Similar schemes are now operating elsewhere in world, such as the US, Australia and South Africa, and it is thought these have arisen after seeing what was happening in the UK. “They use the same iconography as us – they don’t have the Recycle Now swoosh but they use the Mobius loop instead,” Bevis explains.

Is there an opportunity to sell its expertise? “There is an opportunity. The big challenge is in the multinational brands, which sell into more than one market. For them, it is ‘can we put something on about how to recycle in the UK when we are selling in other countries?’

“One of the things we want to explore is to see where essentially it is the same information being given. For example, if you are Procter & Gamble, can you basically use the same label in the US as you can in the UK, and are there ways we can work together on that? We know that some brands have looked at joining OPRL and then said, ‘we can’t see how we are going to make it work on our international brands’.”

OPRL has set itself targets to double its membership by 2018, see the label on 60% of UK packaging and raise consumer recognition levels – meaning there is a better chance of people acting on the advice on the labels. Does this mean the scheme has a finite life?

“When we appeared in front of the judges at the 2015 NRAs, they asked us what our ambition was. Ultimately, our ambition is to put ourselves out of business,” Bevis says.

“We not only support action by consumers but we also encourage innovation in recycling services. We have seen beverage cartons and aluminium foil, for example, go from being really difficult to recycle to having a lot of local facilities and a lot of kerbside collections.

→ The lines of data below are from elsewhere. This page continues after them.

theorem portWrite_cases {s t : State} {off n : Nat} {v : Word} (hlegal : legalAccess off n = true)
    (h : portWrite s off n v = .next t) : Served (.access (.write (s.params.engineBase + off) n v)) s t := by
  cases hregion : s.params.regionOf off with
  | reg r =>
    obtain rfl := Params.regionOf_eq_reg hregion
    obtain rfl := legalAccess_reg hlegal r.offset_lt
    by_cases hr : r = .cmd
    · subst hr
      rw [portWrite_cmd] at h
      exact .command h
    · rw [portWrite_reg s hr] at h
      cases h
      exact .register s v hr
  | key | inBuf =>
    simp only [portWrite, hregion] at h
    cases h
    exact .buffer s v (by simp [hregion]) hlegal
  | outBuf | unassigned =>
    simp only [portWrite, hregion] at h
    cases h
    exact .own _ s s.phase s.draws .written

theorem serveAccess_cases {a : Access} {s t : State} (h : serveAccess a s = .next t) : Served (.access a) s t := by
  cases a with
  | read addr n =>
    simp only [serveAccess] at h
    split at h
    · cases h
    · next off hoff =>
      split at h
      · cases h
        obtain ⟨d, r, hread⟩ := portRead_own s off n
        rw [hread]
        exact .own _ s s.phase d r
      · cases h
  | write addr n v =>
    simp only [serveAccess] at h
    split at h
    · cases h
    · next off hoff =>
      obtain rfl := Params.windowOffset_eq_some hoff
      split at h
      · next hlegal => exact portWrite_cases hlegal h
      · cases h

theorem serveInReset_cases {a : Access} {s t : State} (h : serveInReset a s = .next t) : Served (.access a) s t := by
  cases a <;>
  · simp only [serveInReset] at h
    split at h
    · cases h
    · cases h
      exact .own _ s s.phase (s.draws + 1) (Config.freeReply s.draws)

theorem serve_cases {e : PortEvent} {s t : State} (h : serve e s = .next t) : Served e s t := by
  have hreset (ph : Phase) (he : e = .resetAssert ∨ e = .resetRelease ∨ ∃ v, e = .cmdAbandoned v) :
      Served e s (s.resetRegs ph) := .reset s ph s.draws s.reply he
  unfold serve at h
  split at h
  · cases h
    exact hreset .inReset (by simp)
  · cases h
  · cases h
    exact .own _ s .unpowered s.draws s.reply
  · cases h
    exact .reset s .inReset (s.draws + 1) (Config.freeReply s.draws) (by simp)
  · cases h
    exact .own _ s s.phase s.draws s.reply
  · cases h
    exact hreset .running (by simp)
  · exact serveAccess_cases h
  · exact serveInReset_cases h

/-- Everything a step can do: idle, or serve the oldest event. -/
theorem step_cases {s t : State} (h : step s = .next t) :
    t = s ∨ ∃ e rest, s.port = e :: rest ∧ Served e { s with port := rest } t := by
  unfold step at h
  split at h
  · unfold idle at h
    split at h
    · cases h
    · cases h
      exact .inl rfl
    · cases h
      exact .inl rfl
  · next e rest hport => exact .inr ⟨e, rest, hport, serve_cases h⟩

/-! ## TIME -/

theorem exec_time {i : Instr} {s t : State} (h : exec i s = .next t) : t.time = s.time := by
  rcases exec_cases h with ⟨e, j, d, rfl, -⟩ | ⟨-, d, rfl⟩ <;> rfl

/-- Everything a CMD write can do: run a command, or raise ILLEGAL_CMD. -/
theorem runCommand_cases {v : Word} {s t : State} (h : runCommand v s = .next t) :
    (∃ i, exec i s = .next t) ∨ t = s.raiseError .illegalCmd 0 := by
  unfold runCommand at h
  split at h
  · next i _ => exact .inl ⟨i, h⟩
  · cases h
    exact .inr rfl

theorem runCommand_time {v : Word} {s t : State} (h : runCommand v s = .next t) : t.time = s.time := by
  rcases runCommand_cases h with ⟨i, hi⟩ | rfl
  · exact exec_time hi
  · rfl

theorem State.writeReg_time_of_ne (s : State) {r : HostReg} (hlo : r ≠ .timeLo) (hhi : r ≠ .timeHi) (v : Word) :
    (s.writeReg r v).time = s.time := by
  cases r <;> simp_all [State.writeReg]

/-- Settles O56: of what a served event can do, only a reset and a write to a half of TIME change TIME. -/
theorem onlyTheHostChangesTime : Obligations.OnlyTheHostChangesTime := by
  intro s t h hne
  rcases step_cases h with rfl | ⟨e, rest, hport, hserved⟩
  · exact absurd rfl hne
  · cases hserved with
    | own => exact absurd rfl hne
    | reset _ _ _ _ he => exact .inr ⟨e, rest, hport, he⟩
    | command hrun => exact absurd (runCommand_time hrun) hne
    | @register _ r v hr =>
      by_cases hlo : r = .timeLo
      · subst hlo
        exact .inl ⟨v, rest, .inl hport⟩
      · by_cases hhi : r = .timeHi
        · subst hhi
          exact .inl ⟨v, rest, .inr hport⟩
        · exact absurd (State.writeReg_time_of_ne _ hlo hhi v) hne
    | buffer => exact absurd rfl hne

end Sys2Proof.Machine
end

section
/-! SUPPORT. The invariant: each part of it after each kind of update, and then after each event. -/

namespace Sys2Proof.Machine

open Sys2Proof.Statements

/-! ## Reserved bits -/

/-- The registers with reserved bits are STATUS, CFG, KEYLEN, TRUNC and DTOFF. -/
theorem State.reservedZero_of {s : State} (hstatus : s.status &&& ~~~HostReg.status.fields = 0)
    (hcfg : s.cfg &&& ~~~HostReg.cfg.fields = 0) (hkeylen : s.keylen &&& ~~~HostReg.keylen.fields = 0)
    (htrunc : s.trunc &&& ~~~HostReg.trunc.fields = 0) (hdtoff : s.dtoff &&& ~~~HostReg.dtoff.fields = 0) :
    s.ReservedZero := by
  intro r
  cases r with
  | status => exact hstatus
  | cfg => exact hcfg
  | keylen => exact hkeylen
  | trunc => exact htrunc
  | dtoff => exact hdtoff
  | cmd => exact BitVec.zero_and
  | tstep | inlen | outlen | erridx | code => exact BitVec.and_zero
  | counterLo | counterHi | timeLo | timeHi => exact BitVec.and_zero
  | digest0 | digest1 | digest2 | digest3 | digest4 => exact BitVec.and_zero

theorem statusWord_reserved (c : Byte) (m e : Bool) : statusWord c m e &&& ~~~HostReg.status.fields = 0 := by
  cases m <;> cases e <;> revert c <;> decide +revert

theorem truncateHs_p_reserved (HS : List Byte) (d : Nat) : (truncateHs HS d).p &&& ~~~HostReg.trunc.fields = 0 := by
  show (_ &&& HostReg.trunc.fields) &&& ~~~HostReg.trunc.fields = 0
  simp [BitVec.and_assoc]

theorem truncateHs_offset_reserved (HS : List Byte) (d : Nat) :
    (truncateHs HS d).offset &&& ~~~HostReg.dtoff.fields = 0 := by
  show (HS.getD 19 0 &&& 0x0F).setWidth 32 &&& ~~~HostReg.dtoff.fields = 0
  rw [BitVec.setWidth_and]
  show (_ &&& HostReg.dtoff.fields) &&& ~~~HostReg.dtoff.fields = 0
  simp [BitVec.and_assoc]

/-! ## Ranges of a truncation -/

theorem truncateHs_offset_lt (HS : List Byte) (d : Nat) : (truncateHs HS d).offset.toNat < 16 := by
  show ((HS.getD 19 0 &&& 0x0F).setWidth 32).toNat < 16
  have : (HS.getD 19 0 &&& 0x0F).toNat ≤ 15 := Nat.and_le_right
  rw [BitVec.toNat_setWidth]
  omega

theorem truncateHs_code_le (HS : List Byte) (d : Nat) : (truncateHs HS d).code.toNat ≤ (truncateHs HS d).p.toNat := by
  show (codeValue (truncValue HS) d).toNat ≤ (truncValue HS).toNat
  rw [codeValue_toNat]
  exact Nat.mod_le _ _

theorem resultsOf_truncation_form {i : Instr} {s : State} {K M : List Byte} {tr : Truncation}
    (h : (resultsOf i s K M).truncation = some tr) : ∃ HS d, tr = truncateHs HS d := by
  cases i with
  | hotpGen | hotpTrunc | totpGen =>
    cases h
    exact ⟨_, _, rfl⟩
  | sha1Hash | hmacSha1 | totpCounter | totpVerify | b32Encode | b32Decode | b32DecodeText => cases h

/-! ## Updates that keep what the invariant says of the results -/

theorem State.StatusAgrees.transfer {s t : State} (h : s.StatusAgrees) (hstatus : t.status = s.status)
    (houtlen : t.outlen = s.outlen) (herridx : t.erridx = s.erridx) : t.StatusAgrees := by
  obtain ⟨herr, hrange, hmatch, hout, hidx⟩ := h
  constructor <;> simp only [State.errFlag, State.matchFlag, State.errCode, hstatus, houtlen, herridx] <;> assumption

/-- The invariant where STATUS, the lengths and the truncation results stay. -/
theorem State.Inv.transfer {s t : State} (h : s.Inv) (hparams : t.params = s.params) (hmem : t.mem.wf)
    (hbytes : t.BytesInPlace) (hreserved : ∀ r : HostReg, t.rawReg r &&& ~~~r.fields = s.rawReg r &&& ~~~r.fields)
    (hstatus : t.status = s.status) (houtlen : t.outlen = s.outlen) (herridx : t.erridx = s.erridx)
    (hcode : t.code = s.code) (htrunc : t.trunc = s.trunc) (hdtoff : t.dtoff = s.dtoff) : t.Inv where
  paramsWf := hparams ▸ h.paramsWf
  memWf := hmem
  bytesInPlace := hbytes
  reservedZero r := (hreserved r).trans (h.reservedZero r)
  statusAgrees := h.statusAgrees.transfer hstatus houtlen herridx
  resultsInRange := by
    obtain ⟨hc, hct, ht, hd, ho⟩ := h.resultsInRange
    constructor <;> simp only [hcode, htrunc, hdtoff, houtlen, hparams] <;> assumption

/-- The model's own fields do not matter to the invariant. -/
theorem State.Inv.own {s : State} (h : s.Inv) (ph : Phase) (d : Nat) (port : List PortEvent) (r : Reply) :
    State.Inv { s with phase := ph, draws := d, port := port, reply := r } :=
  h.transfer rfl h.memWf h.bytesInPlace (fun reg => by cases reg <;> rfl) rfl rfl rfl rfl rfl rfl

theorem State.Inv.writeReg {s : State} (h : s.Inv) (r : HostReg) (v : Word) : (s.writeReg r v).Inv := by
  obtain ⟨hmem, hstatus, houtlen, herridx, hcode, htrunc, hdtoff, -, hparams, -⟩ := s.writeReg_frame r v
  refine h.transfer hparams (hmem ▸ h.memWf) ?_ (s.rawReg_writeReg_reserved r · v) hstatus houtlen herridx
    hcode htrunc hdtoff
  unfold State.BytesInPlace
  rw [hmem, hparams, houtlen]
  exact h.bytesInPlace

/-- A write of a legal width to KEY or IN stays in the buffer, whose end is a multiple of four (R5, R65). -/
theorem State.Inv.writeBuffer {s : State} (h : s.Inv) {off n : Nat} (v : Word)
    (hregion : s.params.regionOf off = .key ∨ s.params.regionOf off = .inBuf) (hlegal : legalAccess off n = true) :
    (s.writeBuffer off n v).Inv := by
  refine h.transfer rfl (State.writeBuffer_mem_wf off n v h.memWf) (fun c hc => ?_) (fun r => by cases r <;> rfl)
    rfl rfl rfl rfl rfl rfl
  rcases Memory.mem_writeSpan hc with hspan | hold
  · have hlen : ((lanes v).take n).length ≤ n := List.length_take_le _ _
    have hmul : s.params.inBufBytes % 4 = 0 := h.paramsWf.1
    rw [legalAccess_iff] at hlegal
    rcases hregion with hr | hr
    · have := Params.regionOf_eq_key hr
      exact .inl (by simp only [Config.keyBase, Config.keyBytes] at this ⊢; omega)
    · have := Params.regionOf_eq_inBuf hr
      exact .inr (.inl (by simp only [Config.inBase, State.writeBuffer_params] at this ⊢; omega))
  · exact h.bytesInPlace c hold

/-! ## The epilogues -/

theorem ErrorName.errCode_le (e : ErrorName) : e.errCode.toNat ≤ 0x07 := by cases e <;> decide

/-- The error epilogue, where only the data errors report an index (R291). -/
theorem State.Inv.raiseError {s : State} (h : s.Inv) {e : ErrorName} {j : Nat}
    (hidx : j ≠ 0 → e = .invalidChar ∨ e = .decodeFailure) : (s.raiseError e j).Inv where
  paramsWf := h.paramsWf
  memWf := State.raiseError_mem_wf e j h.memWf
  bytesInPlace c hc := by
    obtain ⟨hold, hout⟩ := Memory.mem_forget.mp hc
    rcases h.bytesInPlace c hold with hkey | hin | hlt
    · exact .inl hkey
    · exact .inr (.inl hin)
    · have hle := h.resultsInRange.outlenLe
      rw [State.outEnd_eq] at hout
      omega
  reservedZero := State.reservedZero_of (statusWord_reserved _ _ _) (h.reservedZero .cfg) (h.reservedZero .keylen)
    (h.reservedZero .trunc) (h.reservedZero .dtoff)
  statusAgrees :=
    { errIffCode := by simpa using e.errCode_ne_zero
      codeInRange := by simpa using e.errCode_le
      matchOnlyOnSuccess := by simp
      noOutputOnError := fun _ => rfl
      idxOnlyOnDataError := fun hne => by
        have hj : j ≠ 0 := fun hj => hne (by simp [hj])
        rw [State.raiseError_errCode]
        exact (hidx hj).imp (congrArg ErrorName.errCode) (congrArg ErrorName.errCode) }
  resultsInRange :=
    { codeLt := h.resultsInRange.codeLt
      codeLeTrunc := h.resultsInRange.codeLeTrunc
      truncLt := h.resultsInRange.truncLt
      dtoffLt := h.resultsInRange.dtoffLt
      outlenLe := Nat.zero_le _ }

theorem Results.write_outlen {r : Results} (hlt : r.out.length < 2 ^ 32) (s : State) :
    (r.write s).outlen.toNat = r.out.length := by
  show (BitVec.ofNat 32 r.out.length).toNat = _
  rw [BitVec.toNat_ofNat, Nat.mod_eq_of_lt hlt]

/-- The result registers of a success: either those of a truncation or those of the state before. -/
theorem Results.write_truncation (r : Results) (s : State) :
    (∃ tr, r.truncation = some tr ∧ (r.write s).code = tr.code ∧ (r.write s).trunc = tr.p ∧
        (r.write s).dtoff = tr.offset) ∨
      ((r.write s).code = s.code ∧ (r.write s).trunc = s.trunc ∧ (r.write s).dtoff = s.dtoff) := by
  cases h : r.truncation with
  | none => exact .inr (Results.write_truncationKept h s s.draws)
  | some tr =>
    refine .inl ⟨tr, rfl, ?_⟩
    show r.truncation.elim _ _ = _ ∧ r.truncation.elim _ _ = _ ∧ r.truncation.elim _ _ = _
    rw [h]
    exact ⟨rfl, rfl, rfl⟩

“There is the work being done by Defra to England, there is a similar project in Scotland and it is what has been happening in Wales for some time now. So we will get to the point where there will be much greater commonality in what can be recycled and a much better understanding by consumers of what they can recycle. And at that point you won’t need a label any more.”

Of course it is hard to predict what the future holds. But Bevis explains that, in addition to environmental reasons, members join the OPRL scheme as part of efforts to engage with their customers – something brands are doing more and more of.

“This idea of being able to personalise a bit of packaging so that it has your name on it – that sort of trend may mean that the label continues to be useful as a mark of a responsible company which wants to have that relationship with its customers – even when people already pretty much know that an aluminium drinks can goes into a recycling bin,” she explains.

But Bevis is excited about the year ahead: “We feel that we are building a lot of new things: we made some announcements about changes in additions to the ownership at the end of 2015 and there might be some more to come this year. We are really expecting 2016 to be quite a big year for us.”